- Task to carry out -
Within the entries below, find the portion that opens with the line containing "s.keyBuffer := by unfold State.portWrite8; split <;> rfl" and closes with the line containing "s.fat := by unfold State.portWrite8; split <;> rfl". Retype that portion exactly and only.
[Recorded information — start]
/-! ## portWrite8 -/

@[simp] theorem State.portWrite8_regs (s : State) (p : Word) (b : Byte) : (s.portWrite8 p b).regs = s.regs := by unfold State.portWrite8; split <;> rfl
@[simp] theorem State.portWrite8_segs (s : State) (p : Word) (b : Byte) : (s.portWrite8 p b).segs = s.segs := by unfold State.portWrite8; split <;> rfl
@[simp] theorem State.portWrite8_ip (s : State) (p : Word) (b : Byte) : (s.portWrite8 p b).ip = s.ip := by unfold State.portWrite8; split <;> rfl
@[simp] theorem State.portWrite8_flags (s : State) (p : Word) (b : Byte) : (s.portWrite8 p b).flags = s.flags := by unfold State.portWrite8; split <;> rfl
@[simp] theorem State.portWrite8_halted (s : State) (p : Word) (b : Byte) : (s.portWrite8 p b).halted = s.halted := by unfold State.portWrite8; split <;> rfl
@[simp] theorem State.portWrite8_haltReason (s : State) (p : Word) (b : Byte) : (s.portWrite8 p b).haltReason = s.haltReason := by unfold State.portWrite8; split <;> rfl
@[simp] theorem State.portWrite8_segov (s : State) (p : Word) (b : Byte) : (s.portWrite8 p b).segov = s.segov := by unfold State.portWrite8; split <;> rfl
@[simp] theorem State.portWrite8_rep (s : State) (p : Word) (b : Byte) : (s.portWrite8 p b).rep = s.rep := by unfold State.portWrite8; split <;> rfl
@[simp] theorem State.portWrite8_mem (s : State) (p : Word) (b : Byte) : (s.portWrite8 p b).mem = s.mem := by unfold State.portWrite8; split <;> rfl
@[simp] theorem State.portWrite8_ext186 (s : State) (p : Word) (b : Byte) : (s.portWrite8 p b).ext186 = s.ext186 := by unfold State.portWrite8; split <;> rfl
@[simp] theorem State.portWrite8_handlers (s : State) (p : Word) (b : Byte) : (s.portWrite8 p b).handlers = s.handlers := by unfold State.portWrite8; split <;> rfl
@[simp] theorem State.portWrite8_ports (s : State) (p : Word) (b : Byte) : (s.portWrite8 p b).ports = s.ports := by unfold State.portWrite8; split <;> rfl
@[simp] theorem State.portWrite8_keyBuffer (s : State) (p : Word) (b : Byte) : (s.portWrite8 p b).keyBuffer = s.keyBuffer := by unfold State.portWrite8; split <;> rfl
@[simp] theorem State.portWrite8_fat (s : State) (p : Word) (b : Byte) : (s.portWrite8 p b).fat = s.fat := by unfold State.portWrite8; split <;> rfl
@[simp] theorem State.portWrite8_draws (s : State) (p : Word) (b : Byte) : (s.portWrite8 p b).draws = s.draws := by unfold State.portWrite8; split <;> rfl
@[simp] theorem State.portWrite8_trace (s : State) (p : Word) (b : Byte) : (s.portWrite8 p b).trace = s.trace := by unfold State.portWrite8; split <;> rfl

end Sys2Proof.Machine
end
[Recorded information — finish]
- Response below -
@[simp] theorem State.portWrite8_keyBuffer (s : State) (p : Word) (b : Byte) : (s.portWrite8 p b).keyBuffer = s.keyBuffer := by unfold State.portWrite8; split <;> rfl
@[simp] theorem State.portWrite8_fat (s : State) (p : Word) (b : Byte) : (s.portWrite8 p b).fat = s.fat := by unfold State.portWrite8; split <;> rfl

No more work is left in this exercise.